When you use the card scanner, frames captured by your device camera are transmitted to our backend servers for card recognition. These images are processed to identify the card and are not retained for longer than necessary to complete the recognition and log associated events. Images are linked to your account via your authentication token.

2.3 Collection and portfolio data

Cards you add to collections, collection metadata, purchase prices and conditions you enter, and aggregated portfolio value history are stored on our servers so you can access them across devices.

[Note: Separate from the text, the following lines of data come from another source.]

/-- The stores and counts of group `g` are the same in both states. -/
def SameGroup (g : Fin 16) (s t : State) : Prop := t.embed.get g = s.embed.get g ∧ t.embCounts.get g = s.embCounts.get g

theorem SameGroup.trans {g : Fin 16} {s t u : State} (h : SameGroup g s t) (k : SameGroup g t u) : SameGroup g s u :=
  ⟨k.1.trans h.1, k.2.trans h.2⟩

theorem sameGroup_of {A : List Part} {g : Fin 16} {s t : State} (h : Keeps A s t)
    (h1 : Part.embed ∉ A := by decide) (h2 : Part.embCounts ∉ A := by decide) : SameGroup g s t := by
  obtain ⟨e1, e2⟩ := And.intro (h .embed h1) (h .embCounts h2)
  exact ⟨by rw [show t.embed = s.embed from e1], by rw [show t.embCounts = s.embCounts from e2]⟩

/-- R129: the groups of another lane do not enter. -/
theorem enterLane_other (s : State) {l : Fin 4} {g : Fin 16} (h : groupLane g ≠ l) : SameGroup g s (s.enterLane l) := by
  have hg : ∀ c, groupNo l c ≠ g := fun c e => h (e ▸ groupNo_lane l c)
  have key : ∀ (cs : List (Fin 4)) (u : State), SameGroup g u (cs.foldl (fun s c =>
      if s.plan.get (groupNo l c) = .embed then s.enterEmbed (groupNo l c) else s) u) := by
    intro cs
    induction cs with
    | nil => exact fun u => ⟨rfl, rfl⟩
    | cons c cs ih =>
      intro u
      refine SameGroup.trans ?_ (ih _)
      dsimp only
      split
      · exact ⟨by rw [enterEmbed_embed, if_neg fun e => hg c e.1], by rw [enterEmbed_counts, if_neg fun e => hg c e.1]⟩
      · exact ⟨rfl, rfl⟩
  unfold State.enterLane
  split
  · exact key four s
  · exact ⟨rfl, rfl⟩

/-- R129 to R134: the builder's part leaves the groups of another lane alone. -/
theorem builderSwitchLine_other (s : State) {l : Fin 4} {g : Fin 16} (h : groupLane g ≠ l) :
    SameGroup g s (s.builderSwitchLine l) := by
  have hu : SameGroup g s (s.updBuilder l fun b => { b with phase := .engaged }) := ⟨rfl, rfl⟩
  unfold State.builderSwitchLine
  refine SameGroup.trans ?_ (enterLane_other _ h)
  split
  · exact hu
  · unfold State.bypassEnter
    exact (hu.trans ⟨rfl, rfl⟩).trans (holdLane_other _ h)
  · exact hu
  · unfold State.bypassExit
    have ht := sameGroup_of (g := g) (keeps_triggerAll (s := ((s.updBuilder l fun b => { b with phase :=
      .engaged }).updBuilder l fun b => { b with bypass := .out })) (laneDests l))
    exact ht

/-! ### The switch line without take items -/

/-- With an empty take list, either order is the builder's part alone. -/
theorem switchLine_nil {s : State} {l : Fin 4} (bf : Bool) (h : s.takes.get (laneDomain l) = []) :
    s.switchLine l bf = s.builderSwitchLine l := by
  unfold State.switchLine
  split
  · exact boundary_nil (by rw [(keeps_builderSwitchLine l).takes]; exact h)
  · rw [boundary_nil h]

/-- What follows the line start reads the same receivers and relays. -/
theorem tookLine7_of {A : List Part} {s t u : State} {l : Fin 4} {ws : List LaneWord} (h : TookLine7 s t l ws)
    (k : Keeps A t u) (h1 : Part.lanes ∉ A := by decide) (h2 : Part.relays ∉ A := by decide) : TookLine7 s u l ws := by
  obtain ⟨e1, e2⟩ := And.intro (k .lanes h1) (k .relays h2)
  exact ⟨(show u.lanes = t.lanes from e1).trans h.1, (show u.relays = t.relays from e2).trans h.2⟩

theorem running_of_tookLine7 {s t : State} {l : Fin 4} {ws : List LaneWord} (h : TookLine7 s t l ws)
    (hr : (s.lanes.get l).state = .running) : t.running l = true := by
  simp [State.running, h.1, hr]

/-- Settles O24. -/
theorem switchLineEntersEmbed : Obligations.SwitchLineEntersEmbed := by
  intro l ws bf s hr hw hs ha he hb ht
  obtain ⟨s1, hx, h7, k1⟩ := lineStart_seven l ws bf s hr hw hs ha he
  rw [switchLine_nil bf (by rw [k1.takes]; exact ht)] at hx
  obtain ⟨t, hu, hB, k2, -, -, hg⟩ := builderSwitchLine_spec s1 l (running_of_tookLine7 h7 hr)
  have hother := fun g (h : groupLane g ≠ l) => builderSwitchLine_other s1 h
  rw [hu] at hx hother
  have hb1 : (s1.builders.get l).bypass = .out := by rw [k1.builders]; exact hb
  refine ⟨t, hx, tookLine7_of h7 k2, ?_, fun c => ?_, fun g h => ?_, k1.andThen k2⟩
  · rw [hB, k1.builders]; simp only [hb]
  · obtain ⟨-, -, h1⟩ := hg c
    obtain ⟨e1, e2, e3⟩ := h1 (.inl hb1)
    rw [k1.plan, k1.embed] at e1 e2 e3
    rw [k1.embCounts] at e2
    rw [k1.live] at e3
    split
    · next hc =>
      rw [if_pos hc] at e1 e2
      exact ⟨e1, e2, fun ch hm => e3 hc.1 hc.2 _ (mem_groupDests _ ch) hm⟩
    · next hc =>
      rw [if_neg hc] at e1 e2
      exact ⟨e1, e2⟩
  · have := hother g h
    rw [SameGroup, k1.embed, k1.embCounts] at this
    exact this

theorem toHolding_state {st : Store} (h : st.state = .holding ∨ st.state = .flowing) : st.toHolding.state = .holding := by
  unfold Store.toHolding
  rcases h with h | h <;> simp [h]

/-- Settles O25. -/
theorem switchLineMovesBypass : Obligations.SwitchLineMovesBypass := by
  intro l ws bf s hok hr hw hs ha he ht
  obtain ⟨s1, hx, h7, k1⟩ := lineStart_seven l ws bf s hr hw hs ha he
  rw [switchLine_nil bf (by rw [k1.takes]; exact ht)] at hx
  obtain ⟨t, hu, hB, k2, -, htr, hg⟩ := builderSwitchLine_spec s1 l (running_of_tookLine7 h7 hr)
  refine ⟨fun hb => ?_, fun hb => ?_, fun hb => ?_⟩
  · have hb1 : (s1.builders.get l).bypass = .entering := by rw [k1.builders]; exact hb
    have ke : Keeps [.builders, .embed, .embCounts] s1 t := by
      rw [← hu, builderSwitchLine_entering hb1]
      exact ((keeps_updBuilder _ _).andThen (keeps_updBuilder _ _) (C := [.builders])).andThen (keeps_holdLane _)
    rw [hu] at hx
    refine ⟨t, hx, tookLine7_of h7 k2, ?_, fun c => ?_, k1.andThen ke⟩
    · rw [hB, k1.builders, hb]
    · obtain ⟨h1, -, -⟩ := hg c
      obtain ⟨e1, e2⟩ := h1 hb1
      rw [e1, e2, k1.embed, k1.embCounts]
      exact ⟨toHolding_state (hok.2 _).2.1, (toHolding_facts _).2, rfl, rfl⟩
  · have hb1 : (s1.builders.get l).bypass = .inside := by rw [k1.builders]; exact hb
    have ke : Keeps [.builders] s1 t := by
      rw [← hu, builderSwitchLine_inside hb1]
      exact keeps_updBuilder _ _
    rw [hu] at hx
    refine ⟨t, hx, tookLine7_of h7 k2, ?_, k1.andThen ke⟩
    rw [hB, k1.builders]; simp only [hb]
  · have hb1 : (s1.builders.get l).bypass = .leaving := by rw [k1.builders]; exact hb
    rw [hu] at hx
    refine ⟨t, hx, tookLine7_of h7 k2, ?_, ?_, fun c hp => ?_, k1.andThen k2⟩
    · rw [hB, k1.builders, hb]
    · rw [← k1.live]; exact htr hb1
    · obtain ⟨-, -, h1⟩ := hg c
      obtain ⟨e1, -, -⟩ := h1 (.inr hb1)
      rw [e1, k1.plan]
      split
      · rfl
      · next hn => exact Classical.byContradiction fun hs => hn ⟨hp, hs⟩

end Sys2Proof.Machine
end

section
/-! O26: the take list of a lane at line 7 in sequence, in either order with the builder. -/

set_option Elab.async false

namespace Sys2Proof.Machine

/-! ### What the builder's part leaves of what a take list reads -/

/-- From `s` to `t` nothing that a take list reads or changes has moved but triggers, stores, counts and builders. -/
def OnlyTriggers (s t : State) : Prop :=
  Keeps [.lanes, .relays, .builders, .embed, .embCounts, .engine] s t
    ∧ ∀ d : Fin 96, t.engine.get d = s.engine.get d ∨ t.engine.get d = { s.engine.get d with trigger := true }

theorem OnlyTriggers.trans {s t u : State} (h : OnlyTriggers s t) (k : OnlyTriggers t u) : OnlyTriggers s u := by
  refine ⟨h.1.andThen k.1, fun d => ?_⟩
  rcases h.2 d with h1 | h1 <;> rcases k.2 d with k1 | k1 <;> simp [h1, k1]

theorem OnlyTriggers.xfade {s t : State} (h : OnlyTriggers s t) (d : Fin 96) :
    (t.engine.get d).xfade = (s.engine.get d).xfade := by
  rcases h.2 d with h1 | h1 <;> rw [h1]

theorem OnlyTriggers.trigger {s t : State} (h : OnlyTriggers s t) {d : Fin 96}
    (ht : (s.engine.get d).trigger = true) : (t.engine.get d).trigger = true := by
  rcases h.2 d with h1 | h1 <;> simp [h1, ht]

theorem OnlyTriggers.crossfading {s t : State} (h : OnlyTriggers s t) (d : Fin 96) :
    (t.engine.get d).crossfading = (s.engine.get d).crossfading := crossfading_congr (h.xfade d)

/-- R73, R78: the notices of a boundary read nothing that a builder changes. -/
theorem boundaryNotices_of {s t : State} (h : OnlyTriggers s t) (dom : Fin 5) :
    boundaryNotices t dom = boundaryNotices s dom := by
  have hr : refuser t = refuser s := by funext x; unfold refuser; rw [h.1.owners]
  have hh : holdsBack t = holdsBack s := by
    funext x
    unfold holdsBack
    split
    · exact h.crossfading _
    · rfl
  unfold boundaryNotices
  rw [hr, hh, h.1.takes]

/-- What dealing with a take list comes to reads nothing that a builder changes. -/
theorem dealsWithTakes_of {s u v t : State} {dom : Fin 5} (h1 : OnlyTriggers s u) (h : DealsWithTakes u v dom)
    (h2 : OnlyTriggers v t) : DealsWithTakes s t dom := by
  unfold DealsWithTakes FreeFor at *
  rw [h2.1.live, h2.1.takes, h2.1.monitors, h2.1.plan]
  simp only [h2.xfade]
  simpa only [h1.1.live, h1.1.takes, h1.1.monitors, h1.1.plan, h1.1.owners, h1.xfade, h1.crossfading] using h

/-! ### One boundary -/

/-- R72 to R77: what a boundary makes of the items of its list. -/
theorem boundary_deals {s : State} {dom : Fin 5} (h : takeListOk dom (s.takes.get dom)) :
    DealsWithTakes s (s.boundary dom) dom := by
  obtain ⟨b1, b2, b3, b4, -⟩ := boundary_spec s dom
  obtain ⟨r1, -⟩ := boundary_rest s dom h
  have hb4 : (s.boundary dom).takes.get dom = (s.dealItems (s.takes.get dom)).2.1 := by rw [b4, Bank.get_set_self]
  unfold DealsWithTakes
  rw [b1, b2, b3, hb4, r1]
  refine ⟨fun x d e hx hb => ?_, fun x g m hx hb => ?_⟩
  · obtain ⟨d1, d2, d3⟩ := dealItems_dest _ s h.2 x hx d e hb
    obtain ⟨m1, m2⟩ := dealItems_monitor _ s h.2 x hx d e hb
    exact ⟨fun hf => ⟨(d1 hf).1, (d1 hf).2, m2 (.inl hf)⟩,
      fun hf hc => ⟨(d2 hf hc).1, (d2 hf hc).2, m2 (.inr hc)⟩,
      fun hf hc => ⟨(d3 hf hc).1, (d3 hf hc).2.1, (d3 hf hc).2.2, m1 hf hc⟩⟩
  · obtain ⟨p1, p2, p3⟩ := dealItems_plan _ s h.2 x hx g m hb
    refine ⟨p1, ?_⟩
    by_cases hf : FreeFor s (planItem g) x.stager
    · rw [p2 hf]; exact (if_pos hf).symm
    · rw [p3 hf]; exact (if_neg hf).symm

/-- R72: what has no item in the list is as it was, but for triggers. -/
theorem boundary_untouched {s : State} {dom : Fin 5} (h : takeListOk dom (s.takes.get dom)) {it : Fin 112}
    (hf : findItem (s.takes.get dom) it = none) :
    (∀ d, it = destItem d → (s.boundary dom).live.get d = s.live.get d
        ∧ (s.boundary dom).monitors.get d = s.monitors.get d
        ∧ ((s.boundary dom).engine.get d = s.engine.get d
          ∨ (s.boundary dom).engine.get d = { s.engine.get d with trigger := true }))
      ∧ ∀ g, it = planItem g → (s.boundary dom).plan.get g = s.plan.get g := by
  obtain ⟨b1, b2, b3, -, -⟩ := boundary_spec s dom
  obtain ⟨r1, -⟩ := boundary_rest s dom h
  rw [b1, b2, b3, r1]
  refine ⟨?_, ?_⟩
  · rintro d rfl
    obtain ⟨u1, u2⟩ := dealItems_untouched _ s d (findItem_none hf)
    exact ⟨(dealItems_other _ s d (findItem_none hf)).1, u1, u2⟩
  · rintro g rfl
    exact dealItems_otherPlan _ s g (findItem_none hf)

/-- R77: a group whose items belong to another list keeps its store and counts. -/
theorem boundary_other {s : State} {dom : Fin 5} (h : takeListOk dom (s.takes.get dom)) {g : Fin 16}
    (hg : itemDomain (planItem g) ≠ dom) : SameGroup g s (s.boundary dom) := by
  obtain ⟨-, r2, r3, -⟩ := boundary_rest s dom h
  rw [SameGroup, r2, r3]
  exact dealItems_group_other _ s g fun x hx e => hg ((congrArg itemDomain e).symm.trans (h.1 x hx))

/-! ### The store and the counts of one group -/

/-- R129: a group that enters EMBED. -/
def enteredGroup (x : Store × EmbedCount) : Store × EmbedCount :=
  ({ x.1 with state := .flowing, reads := 0 }, { next := 0, owed := 0 })

/-- R130: a group that leaves EMBED. -/
def leftGroup (x : Store × EmbedCount) : Store × EmbedCount := (x.1.toHolding, { x.2 with owed := 0 })

/-- R129 to R134: what the builder's part makes of a group of mode `p` in bypass state `b`. -/
def builtGroup (b : Bypass) (p : PlanMode) (x : Store × EmbedCount) : Store × EmbedCount :=
  match b with
  | .entering => leftGroup x
  | .inside => x
  | .out | .leaving => if p = .embed ∧ x.1.state ≠ .flowing then enteredGroup x else x

/-- R77: what a boundary makes of a group whose mode goes from `p` to `m`, where it may embed if `ce` says so. -/
def dealtGroup (ce : Bool) (p m : PlanMode) (x : Store × EmbedCount) : Store × EmbedCount :=
  if p ≠ m ∧ m = .embed ∧ ce = true ∧ x.1.state ≠ .flowing then enteredGroup x
  else if p = .embed ∧ m ≠ .embed then leftGroup x else x

/-- What a switch line makes of a group from `x` to `y`, without the triggers. -/
def SwitchedGroup (b : Bypass) (p m : PlanMode) (x y : Store × EmbedCount) : Prop :=
  if b = .entering ∨ m ≠ .embed ∧ p = .embed then y.1.state ≠ .flowing ∧ y.1.sets = x.1.sets ∧ y.2.owed = 0
  else if m = .embed ∧ b ≠ .inside ∧ x.1.state ≠ .flowing then y = enteredGroup x
  else y = x

/-- The bypass state after a switch line. -/
def Bypass.switched : Bypass → Bypass
  | .out => .out
  | .entering => .inside
  | .inside => .inside
  | .leaving => .out

theorem leftGroup_facts (x : Store × EmbedCount) :
    (leftGroup x).1.state ≠ .flowing ∧ (leftGroup x).1.sets = x.1.sets ∧ (leftGroup x).2.owed = 0 :=
  ⟨(toHolding_facts x.1).1, (toHolding_facts x.1).2, rfl⟩

theorem leftGroup_twice (x : Store × EmbedCount) : leftGroup (leftGroup x) = leftGroup x := by
  simp [leftGroup, toHolding_idem]

theorem ite_enteredGroup_sets (c : Prop) [Decidable c] (x : Store × EmbedCount) :
    (if c then enteredGroup x else x).1.sets = x.1.sets := by split <;> rfl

2.4 Subscription and payment data

If you subscribe to PokeScreener Pro:

• Web (Stripe): Stripe processes your payment and provides us with your subscription status, plan, renewal date, customer ID, and country. We do not receive or store your full card number.
• iOS (Apple In-App Purchase): Apple processes the payment. We receive a signed transaction receipt from StoreKit containing the product ID, transaction ID, subscription status, and an anonymous app account token used to link the purchase to your account. We do not receive your Apple ID or payment details.

2.5 Usage and device data

We collect the following through our product analytics provider (PostHog) and, on the website, through Google Analytics and Amplitude:

• Pages viewed, screens opened, features used, buttons tapped
• Card searches, scan events, collection edits, paywall views
• Device model, operating system version, app version, language, country (inferred from IP)
• An anonymous device/session identifier assigned by the analytics SDK
• Approximate IP address (truncated where possible)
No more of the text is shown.